Lo sguardo dell'autore sulla città, tra foto e parole. Un paesaggio vissuto, assaporato, calpestato, annusato e toccato. Dal 21 @ Ducale
Mercoledì 21 novembre inaugura la mostra Mi sono perso a Genova: foto di Maurizio Maggiani. Qui sotto (e a lato) la seconda foto del concorso lanciato da mentelocale.it (il 13 novembre): Trova la foto. Ogni settimana per l'intera durata della mostra (fino al 10 febbraio 2008 - a Palazzo Ducale, Loggia degli Abati) su mentelocale.it sarà pubblicata una nuova foto di Maurizio Maggiani, inserita nella mostra. Il gioco consiste nell'indovinare in che punto di Genova Maggiani ha scattato la foto. Le prime 5 risposte corrette vinceranno 2 biglietti d'ingresso alla mostra. Per partecipare prima registratevi a mentelocale.it, (è gratuito). Inviate le vostre risposte all'indirizzo eventi@mentelocale.it. I primi 5 hanno già vinto.

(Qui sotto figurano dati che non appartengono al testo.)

-- ==== Sys2Proof/Laws/Exec.lean ====
section
/-! SUPPORT. What executing an instruction can do, said once: it answers a next state, which is a fault of that instruction or a state
that is still running and has the same parameters, inputs and batch count. -/

namespace Sys2Proof.Machine

/-- The instruction completed without a fault: what no completed instruction changes. -/
structure Completed (s t : State) : Prop where
  run : t.run = s.run
  fault : t.fault = s.fault
  cfg : t.cfg = s.cfg
  keys : t.keys = s.keys
  stepNo : t.stepNo = s.stepNo
  batchCnt : t.batchCnt = s.batchCnt

/-- A next state of instruction `ins` from `s`: it raised a fault, or it completed. -/
def RaisedOrCompleted (ins : Instr) (s t : State) : Prop :=
  (∃ kind info, t = s.raise kind info (some (encode ins))) ∨ Completed s t

theorem RaisedOrCompleted.of_completed {ins : Instr} {s t : State} (h : Completed s t) : RaisedOrCompleted ins s t := .inr h

theorem RaisedOrCompleted.ifInRange {ins : Instr} {s t : State} (last : Nat) (h : Completed s t) :
    RaisedOrCompleted ins s (s.ifInRange ins last t) := by
  unfold State.ifInRange
  split
  · exact .inr h
  · exact .inl ⟨_, _, rfl⟩

/-- Every instruction answers a next state, and that state is a fault of the instruction or a completion. -/
theorem exec_cases (ins : Instr) (s : State) : ∃ t, exec ins s = .next t ∧ RaisedOrCompleted ins s t := by
  cases ins with
  | ret =>
    refine ⟨_, rfl, ?_⟩
    split
    · exact .inl ⟨_, _, rfl⟩
    · exact .inr ⟨rfl, rfl, rfl, rfl, rfl, rfl⟩
  | call nnn =>
    refine ⟨_, rfl, ?_⟩
    split
    · exact .inl ⟨_, _, rfl⟩
    · exact .inr ⟨rfl, rfl, rfl, rfl, rfl, rfl⟩
  | skp x =>
    refine ⟨_, rfl, ?_⟩
    unfold State.keySkip
    split
    · exact .inl ⟨_, _, rfl⟩
    · exact .inr ⟨rfl, rfl, rfl, rfl, rfl, rfl⟩
  | sknp x =>
    refine ⟨_, rfl, ?_⟩
    unfold State.keySkip
    split
    · exact .inl ⟨_, _, rfl⟩
    · exact .inr ⟨rfl, rfl, rfl, rfl, rfl, rfl⟩
  | ldVxK x =>
    refine ⟨_, rfl, .inr ?_⟩
    split <;> exact ⟨rfl, rfl, rfl, rfl, rfl, rfl⟩
  | drw x y n => exact ⟨_, rfl, .ifInRange _ ⟨rfl, rfl, rfl, rfl, rfl, rfl⟩⟩
  | ldB x => exact ⟨_, rfl, .ifInRange _ ⟨by simp, by simp, by simp, by simp, by simp, by simp⟩⟩
  | stRegs x => exact ⟨_, rfl, .ifInRange _ ⟨by simp, by simp, by simp, by simp, by simp, by simp⟩⟩
  | ldRegs x =>
    refine ⟨_, rfl, .ifInRange _ ?_⟩
    rw [State.foldl_setReg_eq]
    exact ⟨rfl, rfl, rfl, rfl, rfl, rfl⟩
  | _ => exact ⟨_, rfl, .inr ⟨rfl, rfl, rfl, rfl, rfl, rfl⟩⟩

/-- The same, for a next state in hand. -/
theorem exec_next {ins : Instr} {s t : State} (h : exec ins s = .next t) : RaisedOrCompleted ins s t := by
  obtain ⟨u, hu, hc⟩ := exec_cases ins s
  rw [hu] at h
  cases h
  exact hc

end Sys2Proof.Machine
end

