theorem State.mem_spriteCells {s : State} {x y : Reg} {n : Nibble} {k : Nat} :
    k ∈ s.spriteCells x y n ↔ k < s.mode.cols * s.mode.rows ∧ s.spriteHits x y n (k % s.mode.cols) (k / s.mode.cols) = true := by
  simp only [State.spriteCells, List.mem_filterMap, Prod.exists, List.pair_mem_product, List.mem_range,
    State.spriteCell_eq_some_iff, State.spriteHits, Bool.and_eq_true, decide_eq_true_eq]
  constructor
  · rintro ⟨row, col, ⟨hrow, hcol⟩, hbit, hk, hc, hr⟩
    rw [hc, hr, Nat.add_sub_cancel_left, Nat.add_sub_cancel_left]
    exact ⟨hk, by omega, hbit⟩
  · rintro ⟨hk, ⟨⟨⟨hc, hcW⟩, hr⟩, hrH⟩, hbit⟩
    exact ⟨_, _, ⟨by omega, by omega⟩, hbit, hk, by omega, by omega⟩

/-- Each cell is toggled at most once (R223): the cell determines the offset that falls on it. -/
theorem State.nodup_spriteCells (s : State) (x y : Reg) (n : Nibble) : (s.spriteCells x y n).Nodup := by
  refine List.Nodup.filterMap ?_ (List.nodup_range.product List.nodup_range)
  rintro ⟨row, col⟩ ⟨row', col'⟩ k h h'
  obtain ⟨-, -, hc, hr⟩ := (s.spriteCell_eq_some_iff ..).mp h
  obtain ⟨-, -, hc', hr'⟩ := (s.spriteCell_eq_some_iff ..).mp h'
  exact Prod.ext (by omega) (by omega)

theorem DrawLoopState.toggle_disp (a : DrawLoopState) (j : Nat) :
    (a.toggle j).disp = mapCells (fun k b => b != decide (k = j)) a.disp :=
  List.ext_getElem (by simp [DrawLoopState.toggle]) fun k _ h => by
    have hk : k < a.disp.length := by simpa using h
    rw [getElem_mapCells _ _ _ hk]
    by_cases hkj : k = j
    · subst k
      simp [DrawLoopState.toggle, hk]
    · simp [DrawLoopState.toggle, hkj, Ne.symm hkj]

theorem DrawLoopState.getD_toggle_ne (a : DrawLoopState) {j k : Nat} (h : k ≠ j) :
    (a.toggle j).disp.getD k false = a.disp.getD k false := by
  simp [DrawLoopState.toggle, h.symm]

/-- Toggling distinct cells one after the other is toggling them all at once. -/
theorem foldl_toggle_disp {cells : List Nat} (hnd : cells.Nodup) (a : DrawLoopState) :
    (cells.foldl DrawLoopState.toggle a).disp = mapCells (fun k b => b != decide (k ∈ cells)) a.disp := by
  induction cells generalizing a with
  | nil => exact (mapCells_eq_self (by simp) a.disp).symm
  | cons j cells ih =>
    obtain ⟨hj, hnd⟩ := List.nodup_cons.mp hnd
    rw [List.foldl_cons, ih hnd, DrawLoopState.toggle_disp, mapCells_mapCells]
    refine mapCells_congr fun k _ => funext fun b => ?_
    by_cases hkj : k = j
    · simp [hkj, hj]
    · simp [hkj]

/-- Toggling distinct cells collides when one of them was set before the first was toggled. -/
theorem foldl_toggle_collided {cells : List Nat} (hnd : cells.Nodup) (a : DrawLoopState) :
    (cells.foldl DrawLoopState.toggle a).collided = true ↔ a.collided = true ∨ ∃ k ∈ cells, a.disp.getD k false = true := by
  induction cells generalizing a with
  | nil => simp
  | cons j cells ih =>
    obtain ⟨hj, hnd⟩ := List.nodup_cons.mp hnd
    have hrest : (∃ k ∈ cells, (a.toggle j).disp.getD k false = true) ↔ ∃ k ∈ cells, a.disp.getD k false = true :=
      exists_congr fun k => and_congr_right fun hk => by rw [a.getD_toggle_ne (ne_of_mem_of_not_mem hk hj)]
    rw [List.foldl_cons, ih hnd, hrest, DrawLoopState.toggle, Bool.or_eq_true, List.exists_mem_cons_iff, or_assoc]

/-! ### The obligations -/

/-- Settles O28: the loops toggle the cells that the machine's test of a cell names, each once. -/
theorem drawEqualsTheNestedLoops : Obligations.DrawEqualsTheNestedLoops := by
  intro s x y n hd
  have hnd := s.nodup_spriteCells x y n
  have hdisp : (drawLoop s x y n).disp = s.spriteDrawn x y n := by
    rw [drawLoop_eq_foldl_toggle, foldl_toggle_disp hnd]
    refine mapCells_congr fun k hk => funext fun b => ?_
    simp only [State.mem_spriteCells, ← hd, hk, true_and, Bool.decide_eq_true]
  have hcollided : (drawLoop s x y n).collided = s.spriteCollides x y n := by
    rw [Bool.eq_iff_iff, drawLoop_eq_foldl_toggle, foldl_toggle_collided hnd, spriteCollides_iff]
    simp only [State.mem_spriteCells, ← hd, Bool.false_eq_true, false_or]
    exact exists_congr fun k => and_right_comm.trans and_assoc
  rw [← hdisp, ← hcollided]

/-- Settles O27: in range, the cells and VF after a sprite, with R220's landing and collision read as the machine's tests of them; past
4095, the fault. -/
theorem drawTogglesSpriteCells : Obligations.DrawTogglesSpriteCells := by
  rintro s x y n _ rfl hd
  refine ⟨fun hin => ⟨_, exec_drw_of_le hin, rfl, length_spriteDrawn .., ?_, ?_, ?_, ?_, rfl, rfl,
    sameRegsBut_drawSprite s x y n, rfl, fun _ => rfl, ⟨rfl, rfl⟩, ⟨rfl, rfl, rfl⟩, ⟨rfl, rfl⟩, ⟨rfl, rfl, rfl, rfl⟩, rfl⟩,
    fun hout => ⟨_, exec_drw_of_gt hout, s.raise_faultTaken ..⟩, toNat_wordXYN 0xD x y n⟩
  · intro c r hg hland
    rw [State.pixel_drawSprite hd x y n hg, (spriteLandsOn_iff ..).mp hland, Bool.bne_true]
  · intro c r hg hland
    rw [State.pixel_drawSprite hd x y n hg, Bool.eq_false_of_not_eq_true (hland ∘ (spriteLandsOn_iff ..).mpr), Bool.bne_false]
  · intro hcollision
    rw [State.reg_drawSprite_vf, if_pos ((spriteCollides_iff_landsOn hd x y n).mpr hcollision)]
  · intro hnone
    rw [State.reg_drawSprite_vf, if_neg (hnone ∘ (spriteCollides_iff_landsOn hd x y n).mp)]

/-- Settles O29: neither draw leaves the range, and the second toggles back what the first toggled. -/
theorem drawTwiceRestoresTheDisplay : Obligations.DrawTwiceRestoresTheDisplay := by
  intro s t u x y n hin ht hx hy hu
  obtain rfl := Host.Outcome.next.inj ((exec_drw_of_le hin).symm.trans ht)
  obtain rfl := Host.Outcome.next.inj ((exec_drw_of_le (s := s.drawSprite x y n) hin).symm.trans hu)
  exact State.spriteDrawn_drawSprite hx hy

end Sys2Proof.Machine
end

section
/-! Keys (47_keys R240 to R244). A key skip in range is the skip of the advanced state, with its frame; wait-for-key rewinds the advanced
state with no key latched, and else is one register write to it. -/

namespace Sys2Proof.Machine

/-- The fixed fields of a word first and its register after them, as the key words are written (R240 to R242). -/
theorem toNat_wordXK_fixed_add_reg (op : Nibble) (x : Reg) (kk : Byte) :
    (wordXK op x kk).toNat = 0x1000 * op.toNat + kk.toNat + 0x100 * x.val := by
  rw [toNat_wordXK, Nat.add_right_comm]

/-! ### What a key skip does -/

/-- With an index up to 15: where the skip lands, and its frame (R240, R241). -/
theorem State.keySkip_spec {s : State} {x : Reg} (h : (s.reg x).toNat ≤ 15) (ins : Instr) (down : Bool) :
    (s.keySkip ins x down).pc = (if s.keys.getLsbD (s.reg x).toNat = down then s.pc + 4 else s.pc + 2)
      ∧ OnlyPcAndRegs [] s (s.keySkip ins x down) := by
  rw [State.keySkip, if_neg h.not_gt]
  exact s.advance_skipIf_spec beq_iff_eq

/-- With an index above 15: the fault (R240, R241). -/
theorem State.keySkip_faultTaken {s : State} {x : Reg} (h : 15 < (s.reg x).toNat) (ins : Instr) (down : Bool) :
    FaultTaken s .keyIndexOutOfRange (s.reg x).toNat (some (encode ins)) (s.keySkip ins x down) := by
  rw [State.keySkip, if_pos h]
  exact s.raise_faultTaken ..

/-! ### What wait-for-key answers -/

theorem exec_ldVxK_of_none {s : State} {x : Reg} (h : highestKey s.keys = none) : exec (.ldVxK x) s = .next s.advance.rewind := by
  change execLdVxK x s = _
  rw [execLdVxK, h]

theorem exec_ldVxK_of_some {s : State} {x : Reg} {k : Nat} (h : highestKey s.keys = some k) :
    exec (.ldVxK x) s = .next (s.advance.setReg x (BitVec.ofNat 8 k)) := by
  change execLdVxK x s = _
  rw [execLdVxK, h]

/-- A rewind undoes the advance of PC (R242). -/
theorem State.advance_rewind_pc (s : State) : s.advance.rewind.pc = s.pc := BitVec.add_sub_cancel s.pc 2

/-! ### The obligations -/

/-- Settles O30: both are one key skip, by the two states of a key. -/
theorem keySkipsTestTheLatch : Obligations.KeySkipsTestTheLatch := fun _ x =>
  ⟨fun h => ⟨⟨_, rfl, State.keySkip_spec h (.skp x) true⟩, ⟨_, rfl, State.keySkip_spec h (.sknp x) false⟩⟩,
    fun h => ⟨⟨_, rfl, State.keySkip_faultTaken h (.skp x) true⟩, ⟨_, rfl, State.keySkip_faultTaken h (.sknp x) false⟩⟩,
    toNat_wordXK_fixed_add_reg 0xE x 0x9E, toNat_wordXK_fixed_add_reg 0xE x 0xA1⟩
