theorem Memory.head_le_of_read_eq {k k' : Nat} {b b' : Byte} {m m' : Memory} (h : Memory.wf ((k, b) :: m))
    (h' : Memory.wf ((k', b') :: m')) (hread : ∀ a, Memory.read ((k, b) :: m) a = Memory.read ((k', b') :: m') a) :
    k' ≤ k := by
  obtain ⟨c, hc, hle⟩ := Memory.exists_mem_le_of_read_eq h hread
  obtain ⟨hlt, -, -⟩ := Memory.wf_cons.mp h'
  obtain rfl | hc := List.mem_cons.mp hc
  · exact hle
  · exact (hlt c hc).le.trans hle

/-- Settles O30, by induction on the lists: the first listed addresses agree, then their bytes, then the tails, which
read as unlisted up to there. -/
theorem equalMemoriesAreEqualData : Obligations.EqualMemoriesAreEqualData := by
  intro m
  induction m with
  | nil =>
    rintro (_ | ⟨⟨k', b'⟩, m'⟩) - h' hread
    · rfl
    · obtain ⟨c, hc, -⟩ := Memory.exists_mem_le_of_read_eq h' fun a => (hread a).symm
      exact absurd hc List.not_mem_nil
  | cons c m ih =>
    obtain ⟨k, b⟩ := c
    rintro (_ | ⟨⟨k', b'⟩, m'⟩) h h' hread
    · obtain ⟨c, hc, -⟩ := Memory.exists_mem_le_of_read_eq h hread
      exact absurd hc List.not_mem_nil
    · obtain rfl : k = k' := Nat.le_antisymm
        (Memory.head_le_of_read_eq h' h fun a => (hread a).symm) (Memory.head_le_of_read_eq h h' hread)
      obtain rfl : b = b' := by simpa only [Memory.read_cons_self] using hread k
      obtain ⟨hlt, -, hm⟩ := Memory.wf_cons.mp h
      obtain ⟨hlt', -, hm'⟩ := Memory.wf_cons.mp h'
      refine congrArg _ (ih m' hm hm' fun a => ?_)
      by_cases ha : k = a
      · subst ha
        rw [Memory.read_of_lt hlt, Memory.read_of_lt hlt']
      · simpa only [Memory.read_cons_of_ne ha] using hread a

/-! ### A CALL and a RET -/

/-- Settles O35, by the CALL that pushes and the RET that pops: RET takes the entry CALL added, which stays where it
was. -/
theorem callThenRetReturns : Obligations.CallThenRetReturns := by
  intro nnn s hlt
  obtain ⟨t, hcall, ht, -, htsp, htstk⟩ := (callPushesOrOverflows nnn s).1 hlt
  obtain ⟨u, hret, hu, husp⟩ := (retPopsOrUnderflows t).1 ⟨s.sp.val, hlt⟩ htsp
  have hdepth : u.sp = s.sp := Fin.ext husp
  have hpopped : t.stk[s.sp.val] = s.pc + 2 := (htstk ⟨s.sp.val, hlt⟩).trans (if_pos rfl)
  have hstk : u.stk = t.stk := by rw [hu]
  refine ⟨t, u, hcall, hret, ?_, fun k => by rw [hstk]; exact htstk k⟩
  calc u = { t with sp := s.sp, pc := s.pc + 2, diag := .none } := by rw [← hdepth, ← hpopped]; exact hu
    _ = { s with stk := u.stk, pc := s.pc + 2, diag := .none } := by rw [hstk, ht]

/-! ### Draws -/

/-- A DRW that completes leaves the display and the flag of `draw_sprite`, and `I` and memory alone. -/
theorem drw_next {s t : State} {x y n : Nibble} (h : exec (.drw x y n) s = .next t) (hdiag : t.diag = .none) :
    s.errorOf (.drw x y n) = none ∧ t.fb = (s.drawn x y n).1 ∧ t.getV 15 = flagByte (s.drawn x y n).2 ∧
      t.i = s.i ∧ t.mem = s.mem := by
  obtain ⟨herr, rfl⟩ := errorOf_eq_none_of_diag_none h hdiag
  exact ⟨herr, rfl, (State.getV_setFlag ..).trans (if_pos rfl), rfl, rfl⟩

theorem flagByte_eq_one_iff (f : Bool) : flagByte f = 1 ↔ f = true := by
  cases f <;> decide

/-- A sprite drawn twice at one place cancels out (43_display section 3 (a)). -/
theorem drawSprite_drawSprite (fb : Display) (x0 y0 : Byte) {rows : List Byte} (hlen : rows.length ≤ 32) :
    (drawSprite (drawSprite fb x0 y0 rows).1 x0 y0 rows).1 = fb :=
  Display.ext_pixel fun r c => by
    rw [pixel_drawSprite _ x0 y0 rows hlen, pixel_drawSprite _ x0 y0 rows hlen, Bool.xor_assoc, Bool.xor_self,
      Bool.xor_false]

/-- Settles O46: the second DRW draws the same sprite at the same place, which gives the old display back, so the
pixels it turns OFF are those the first turned ON. -/
theorem redrawingErasesTheSprite : Obligations.RedrawingErasesTheSprite := by
  intro x y n s t u hst hdiag hx hy htu
  have hlen := s.mem.readList_nibble_length_le s.i.toNat n
  obtain ⟨herr, hfb, -, hi, hmem⟩ := drw_next hst hdiag
  have hdrawn : t.drawn x y n = drawSprite t.fb (s.getV x) (s.getV y) (s.mem.readList s.i.toNat n.toNat) := by
    rw [State.drawn, hx, hy, hi, hmem]
  have herr' : t.errorOf (.drw x y n) = none := by rw [← herr, State.errorOf, hi]; rfl
  have hudiag : u.diag = .none := by
    rw [State.completeAt_next ((exec_of_errorOf_none herr').symm.trans htu)]
  obtain ⟨-, hufb, huflag, -, -⟩ := drw_next htu hudiag
  have hrestored : (drawSprite t.fb (s.getV x) (s.getV y) (s.mem.readList s.i.toNat n.toNat)).1 = s.fb := by
    rw [hfb]
    exact drawSprite_drawSprite s.fb _ _ hlen
  refine ⟨hudiag, by rw [hufb, hdrawn, hrestored], ?_⟩
  rw [huflag, flagByte_eq_one_iff, hdrawn, drawSprite_collision_iff_turnedOff _ _ _ hlen, hrestored]
  exact exists₂_congr fun r c => and_comm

Orario: Da martedì a domenica 10.00-18.00. Lunedì chiuso Prezzo del biglietto Intero: 5 euro - Ridotto: 3 euro
Più che perso, è proustiano lo sguardo che Maurizio Maggiani ci offre sulla città nella mostra fotografica Mi sono perso a Genova, (alla Loggia degli Abati @ Palazzo Ducale), da mercoledì 21 novembre 2007 al 10 febbraio 2008. Immagini e parole (a mano in stampatello sui supporti di policarbonato trasparente) raccontano un paesaggio vissuto: assaporato, calpestato, annusato e toccato. Perciò impresso, (180 immagini esposte). E perciò confluito in un'originale guida (Feltrinelli) dall'omonimo titolo. Sono molte le foto in bianco e nero, ma c'è posto anche per i contrasti cromatici morbidi. «Certe cose hanno un colore - afferma Maggiani - altre un altro almeno per il mio sentire. L'acciaieria è rossa, non c'è bianco e nero che possa contro quel rosso. Il porto invece per me è bianco e nero, è quella calata che scarica sale e carbone, un luogo che amo e dove ho incontrato tanti fratelli».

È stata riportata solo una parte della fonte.